Calculate efficiency increase, compare initial and final efficiency, or find final efficiency from percentage-point changes or input/output values.

Efficiency Increase Calculator

Enter your known starting values, then click Calculate.
Compare efficiencies
Find final efficiency
From input/output
%
%

Related Calculators

Efficiency Increase Formula

Relative increase (%) = (E_final - E_initial) / E_initial * 100
Percentage-point change (pp) = E_final - E_initial
E = Useful output / Total input * 100
  • E_initial — starting efficiency, in percent
  • E_final — ending efficiency, in percent
  • Useful output — energy or work delivered
  • Total input — energy or work supplied

Relative increase and percentage-point change are not the same. Going from 60% to 75% is a 15 pp change but a 25% relative increase. Relative increase is undefined when the initial efficiency is zero.

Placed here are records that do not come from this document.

-- ==== Sys2Proof/Machine/Preset.lean ====
section
/-! DEFINITION. The presetter head: gauge custody (R68 to R71), bursts (R72 to R75), the reduction (R76 to R83), demand promotion (R87). -/

namespace Sys2Proof.Machine

open Sys2Proof

/-! ### Gauge custody (R68 to R71) -/

/-- R68: the entry of a tool that stands on the spindle, with the kind read (R2). -/
def Entry.toGauge (s : State) (kind : Nat) (e : Entry) : Entry :=
  { Entry.withKind s kind e with custody := .atGauge, pocket := none, destination := none, awayTimer := none }

/-- R4, R68: the tool's entry becomes AT_GAUGE in one versioned change; an entry already there becomes AWAY first. -/
def becomeGauge (t : ToolId) (kind : Nat) (s : State) : State :=
  let s := displaceGauge t s
  versionedCondition t (Entry.toGauge s kind) s

/-- R68 third row: the tool of pocket q is on the gauge. The move is a change forced under R4, so the sum is formed with the
departures of q ended. With room q is vacated as the row gives. At the outside limit nothing moves: the entry is deleted from where
it stands, which leaves q EMPTY as R13 gives, without a read asked for it and without a vacated mark. DESIGN CHOICE (log entry 57):
LIMIT then names the gauge, 48, where R169 lets it name the pocket or the gauge. -/
def gaugeFromPocket (t : ToolId) (kind : Nat) (q : Option PocketNo) (s : State) : State :=
  let stayed := withdrawGiver .elsewhere t s
  let moved := match q with
    | some p => vacateMoved p t stayed
    | none => stayed
  if moved.departureRoom then becomeGauge t kind moved else noticeLimit 48 t (deleteEntry t stayed)

/-- R68: the Tool Register takes tool t into gauge custody, by its entry here. -/
def takeToGauge (t : ToolId) (kind : Nat) (s : State) : State :=
  match s.entry? t with
  | none => foreignArrival t kind .gauge s
  | some e =>
    match e.custody with
    | .away | .lost => becomeGauge t kind s
    | .transit => becomeGauge t kind (withdrawGiver .elsewhere t s)
    | .stocked | .reserved | .releasing => gaugeFromPocket t kind e.pocket s
    | .atGauge => retag t kind s
    | .foreign => foreignArrival t kind .gauge s

/-- R70: the gauge tool leaves the spindle. Its entry becomes AWAY under an open adoption window too (R146), and an
adoption that waits at the gauge is withdrawn (R145). -/
def tagGone (s : State) : State :=
  match s.pru.gauge with
  | none => s
  | some g =>
    let s := endBursts s
    let s := match s.entry? g.tool with
      | some e => if e.custody = .atGauge then versioned g.tool Entry.goAway s else s
      | none => s
    let s := dropWaitingAt .gauge s
    { s with pru := { s.pru with gauge := none } }

/-- R68: a TAG accepted while the gauge tool is none. -/
def newGaugeTool (t : ToolId) (kind : Nat) (s : State) : State :=
  takeToGauge t kind { s with pru := { s.pru with gauge := some { tool := t, kind := kind } } }

/-- R69: the gauge tool takes a new kind. -/
def gaugeKind (t : ToolId) (kind : Nat) (s : State) : State :=
  retag t kind { s with pru := { s.pru with gauge := some { tool := t, kind := kind }, first := none } }

/-- R68, R69: an accepted TAG. -/
def headTag (t : ToolId) (kind : Nat) (s : State) : State :=
  match s.pru.gauge with
  | none => newGaugeTool t kind s
  | some g =>
    if g.tool = t then (if g.kind = kind then s else gaugeKind t kind s)
    else newGaugeTool t kind (tagGone s)

/-- R65: the head port is read: from the end of RESTORING, with a head fitted. -/
def State.headReads (s : State) : Bool := s.running && s.headFitted

/-- R65 (row HEAD_MESSAGE_DISCARDED): no effect. -/
def execHeadMessageDiscarded (_bytes : List Byte) (s : State) : Host.Outcome State Fault Refusal := .next s

/-- R68, R69 (row HEAD_TAG). A TAG that fails its acceptance check is discarded (R65). -/
def execHeadTag (t : ToolId) (kind : Nat) (s : State) : Host.Outcome State Fault Refusal :=
  .next (if s.headReads && toolIdValid t && decide (kind < 64) then settleReader (headTag t kind s) else s)

/-- R70 (row HEAD_TAG_GONE). -/
def execHeadTagGone (s : State) : Host.Outcome State Fault Refusal := .next (if s.headReads then tagGone s else s)

/-! ### Bursts (R72 to R74) -/

/-- R73: the sample count clamped to 4..32. -/
def clampCount (n : Nat) : Nat := max 4 (min n 32)

/-- R73: T of the burst. -/
def clampTemperature : Option Int → Int
  | some t => max (-1000) (min t 6000)
  | none => 2000

/-- R73: the temperature was clamped or none. -/
def temperatureProvisional : Option Int → Bool
  | some t => decide (t < -1000) || decide (6000 < t)
  | none => true

/-- R73: the new burst record. -/
def newBurst (tool : Option ToolId) (n : Nat) (edge : Bool) (temperature : Option Int) : Burst :=
  { tool := tool, n := clampCount n, edge := edge, temperature := clampTemperature temperature,
    provisional := temperatureProvisional temperature, slots := List.replicate 32 none }

/-- R73 (row BURST_START). -/
def execBurstStart (n : Nat) (edge : Bool) (temperature : Option Int) (s : State) : Host.Outcome State Fault Refusal :=
  .next (if s.headReads then
           let s := abortBurst s
           let b := newBurst (s.pru.gauge.map (·.tool)) n edge temperature
           { s with pru := { s.pru with burst := some b } }
         else s)

/-- R74: a sample stored in its slot; one with index n or above is ignored. -/
def Burst.store (index : Nat) (x : SampleSlot) (b : Burst) : Burst :=
  if index < b.n then { b with slots := b.slots.set index (some x) } else b

/-- R74 (row SAMPLE). -/
def execSample (index : Nat) (z x : Int) (valid : Bool) (s : State) : Host.Outcome State Fault Refusal :=
  .next (if s.headReads then
           let b := s.pru.burst.map (Burst.store index { z := z, x := x, valid := valid })
           { s with pru := { s.pru with burst := b } }
         else s)

/-! ### The reduction (R76 to R81) -/

/-- R76: the Z and X of a valid sample. -/
def validSample : Option SampleSlot → Option (Nat × Nat)
  | some a =>
    if a.valid = true ∧ 0 ≤ a.z ∧ a.z ≤ 6000000 ∧ 0 ≤ a.x ∧ a.x ≤ 1250000 then some (a.z.toNat, a.x.toNat) else none
  | none => none

/-- R76: the valid samples of slots 0..n-1. -/
def Burst.valid (b : Burst) : List (Nat × Nat) := (b.slots.take b.n).filterMap validSample

/-- R78: the thermal correction of a raw value: the exact product over 10^10, rounded to nearest, ties away from zero. -/
def thermal (raw alpha : Nat) (dT : Int) : Int :=
  let p : Int := raw * alpha * dT
  let q : Nat := p.natAbs / 10000000000
  let r : Nat := p.natAbs % 10000000000
  let m : Nat := if 10000000000 ≤ 2 * r then q + 1 else q
  if p < 0 then -(m : Int) else (m : Int)

/-- R78: a raw value corrected and clamped to 0..top. -/
def corrected (top raw alpha : Nat) (dT : Int) : Nat := (max 0 (min (raw - thermal raw alpha dT) top)).toNat

/-- R76: the largest of a list of values. -/
def largest (l : List Nat) : Nat := l.foldl max 0

/-- R76: the smallest of a list of values, each at most top. -/
def smallest (top : Nat) (l : List Nat) : Nat := l.foldl min top

/-- R76 to R78: the values of one closed burst with valid samples v. -/
def Burst.reduce (tool : ToolId) (alpha : Nat) (v : List (Nat × Nat)) (b : Burst) : FirstBurst :=
  let zs := v.map Prod.fst
  let xs := v.map Prod.snd
  let dT := b.temperature - 2000
  { tool := tool, cl := corrected 6000000 (largest zs) alpha dT, cr := corrected 1250000 (largest xs) alpha dT,
    runout := largest xs - smallest 1250000 xs, edge := b.edge, provisional := b.provisional }

/-- The absolute difference of two values. -/
def absDiff (a b : Nat) : Nat := max a b - min a b

/-- R80: the second burst repeats the first within the band. -/
def repeats (band : Nat) (a b : FirstBurst) : Bool :=
  decide (absDiff a.cl b.cl ≤ band) && decide (absDiff a.cr b.cr ≤ band)

/-- R80: the mean of two values, rounded half up. -/
def meanUp (a b : Nat) : Nat := (a + b + 1) / 2

/-- R80: two bursts combined. -/
def combine (a b : FirstBurst) : FirstBurst :=
  { tool := b.tool, cl := meanUp a.cl b.cl, cr := meanUp a.cr b.cr, runout := max a.runout b.runout,
    edge := a.edge || b.edge, provisional := a.provisional || b.provisional }

/-- R81: what the checks find. -/
inductive Verdict where
  | pass | failRunout | failTol
  deriving DecidableEq, Repr

/-- R81: the checks, in their order; a value equal to its limit passes. -/
def judge (k : KindEntry) (v : FirstBurst) : Verdict :=
  if k.runoutLimit < v.runout then .failRunout
  else if k.tolLength < absDiff v.cl k.nominalLength ∨ k.tolRadius < absDiff v.cr k.nominalRadius then .failTol
  else .pass

/-- R66: the RESULT outcome of a verdict. -/
def Verdict.outcome : Verdict → BurstOutcome
  | .pass => .pass
  | .failRunout => .failRunout
  | .failTol => .failTol

/-- R66: a RESULT that carries a burst's values. -/
def FirstBurst.result (o : BurstOutcome) (v : FirstBurst) : Result :=
  { outcome := o, cl := v.cl, cr := v.cr, runout := v.runout }

/-- R83: the condition after a preset, by the condition before and the life after. -/
def presetCondition (v : Verdict) (life : Nat) (c : Condition) : Condition :=
  match c with
  | .quarantine .duplicate => .quarantine .duplicate
  | .quarantine .operator => .quarantine .operator
  | .ready | .needsPreset | .expired | .quarantine .outOfTol | .quarantine .runout =>
    match v with
    | .pass => if 0 < life then .ready else .expired
    | .failRunout => .quarantine .runout
    | .failTol => .quarantine .outOfTol

/-- R82, R83: the entry after a preset. -/
def Entry.presetWith (own : StationId) (k : KindEntry) (v : FirstBurst) (e : Entry) : Entry :=
  let life := if v.edge then k.fullLife else e.life
  { e with preset := some { cls := if v.provisional then .provisional else .full, cl := v.cl, cr := v.cr,
                            runout := v.runout, station := own, age := 0 },
           used := 0, life := life, remainder := if v.edge then 0 else e.remainder,
           condition := presetCondition (judge k v) life e.condition }

/-- R81 to R83: the final values are judged and handed to the Tool Register, and the RESULT is sent. -/
def concludePreset (t : ToolId) (k : KindEntry) (v : FirstBurst) (s : State) : State :=
  let s := presetReport t (versioned t (Entry.presetWith s.ownId k v) s)
  sendResult (v.result (judge k v).outcome) s

/-- The pending first burst becomes x. -/
def setFirst (x : Option FirstBurst) (s : State) : State := { s with pru := { s.pru with first := x } }

/-- R79, R80: the values of a reduced burst, by the kind's number of bursts. -/
def concludeReduced (t : ToolId) (k : KindEntry) (v : FirstBurst) (s : State) : State :=
  if k.bursts = 2 then
    match s.pru.first with
    | none => sendResult (v.result .again) (setFirst (some v) s)
    | some a =>
      if repeats k.band a v then concludePreset t k (combine a v) (setFirst none s)
      else sendResult (v.result .repeatFail) (setFirst none s)
  else concludePreset t k v (setFirst none s)

/-- R75: the kind of the settled gauge tool decides, then the number of valid samples. -/
def concludeSettled (g : GaugeTool) (b : Burst) (s : State) : State :=
  match s.kind? g.kind with
  | none => sendResult (Result.bare .kindUnknown) (setFirst none s)
  | some k =>
    if b.valid.length < 4 then sendResult (Result.bare .shortBurst) s
    else concludeReduced g.tool k (b.reduce g.tool k.alpha b.valid) s

/-- R75: a burst closed at BURST_END concludes by the first row of the table that applies. -/
def concludeBurst (b : Burst) (s : State) : State :=
  match b.tool, s.pru.gauge with
  | some _, some g =>
    if s.gaugeSettled g.tool then concludeSettled g b s
    else sendResult (Result.bare .noCustody) (setFirst none s)
  | _, _ => sendResult (Result.bare .noCustody) (setFirst none s)

/-- R75 (row BURST_END). -/
def execBurstEnd (s : State) : Host.Outcome State Fault Refusal :=
  .next (if s.headReads then
           match s.pru.burst with
           | some b => concludeBurst b { s with pru := { s.pru with burst := none } }
           | none => s
         else s)

/-- R66 (row RESULT_SENT): the waiting RESULT, if any, is sent. -/
def execResultSent (s : State) : Host.Outcome State Fault Refusal :=
  .next (if s.headReads then { s with pru := { s.pru with tx := s.pru.txWait, txWait := none } } else s)

/-! ### Demand promotion (R87) -/

/-- R87: the entry's tool is a candidate of a promotion of a kind with this age limit. -/
def Entry.promotable (kind ageLimit : Nat) (e : Entry) : Bool :=
  decide (e.custody = .stocked) && decide (e.kind = kind) &&
    (e.condition.queued ||
      (decide (e.condition = .ready) &&
        match e.preset with
        | some p => decide (ageLimit < p.age)
        | none => false))

/-- R87: of two entries the one in the lower pocket. -/
def lowerPocket (a b : Entry) : Entry :=
  match a.pocket, b.pocket with
  | some p, some q => if q < p then b else a
  | none, some _ => b
  | _, none => a

/-- R87: the candidate chosen: the one nearest the head of the queue, else the one in the lowest pocket. -/
def State.promotion (s : State) (kind ageLimit : Nat) : Option ToolId :=
  let cs := s.trg.entries.filter (Entry.promotable kind ageLimit)
  match s.pru.queue.find? (fun t => cs.any (fun e => e.tool == t)) with
  | some t => some t
  | none =>
    match cs with
    | [] => none
    | e :: es => some (es.foldl lowerPocket e).tool

/-- R87: the queue with tool t moved to the head; the tail makes room in a full queue. -/
def promoted (t : ToolId) (q : List ToolId) : List ToolId := t :: (q.filter (· != t)).take 31

/-- R87: demand promotion of a kind. -/
def promote (kind : Nat) (s : State) : State :=
  match s.kind? kind with
  | none => s
  | some k =>
    match s.promotion kind k.ageLimit with
    | none => s
    | some t =>
      let s := match s.entry? t with
        | some e => if e.condition = .ready then versioned t (fun e => { e with condition := .needsPreset }) s else s
        | none => s
      setPresetQueue (promoted t s.pru.queue) s

end Sys2Proof.Machine
end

Output and input must use the same unit family (the calculator converts energy units to joules before dividing).

Reference Tables

Quick lookup for relative increases between two efficiency values, plus typical efficiency ranges to sanity-check your inputs.

Initial → Final pp Change Relative Increase
50% → 60%+10 pp+20.00%
60% → 75%+15 pp+25.00%
70% → 80%+10 pp+14.29%
80% → 90%+10 pp+12.50%
85% → 95%+10 pp+11.76%
25% → 40%+15 pp+60.00%
System Typical Efficiency
Incandescent bulb2–5%
LED bulb30–50%
Gasoline engine20–35%
Diesel engine35–45%
Combined-cycle gas turbine55–62%
Electric motor (industrial)85–97%
Solar PV panel15–22%
Gas furnace (condensing)90–98%

Worked Example

A pump runs at 62% efficiency. After a bearing replacement and impeller trim, it runs at 78%.

  • Percentage-point change: 78 − 62 = +16 pp
  • Relative increase: 16 / 62 × 100 = +25.81%
  • Waste reduction: (38 − 22) / 38 × 100 = 42.11% less wasted energy

FAQ

Should I report pp or percent? Use percentage points when comparing two efficiency levels directly. Use relative percent when describing improvement against a baseline.

Why is my relative increase undefined? Division by zero. If the initial efficiency is 0%, only the percentage-point change is meaningful.

Can final efficiency exceed 100%? Not for a true energy efficiency. Values above 100% usually mean you are looking at a coefficient of performance (heat pumps, chillers) or a performance ratio, not efficiency.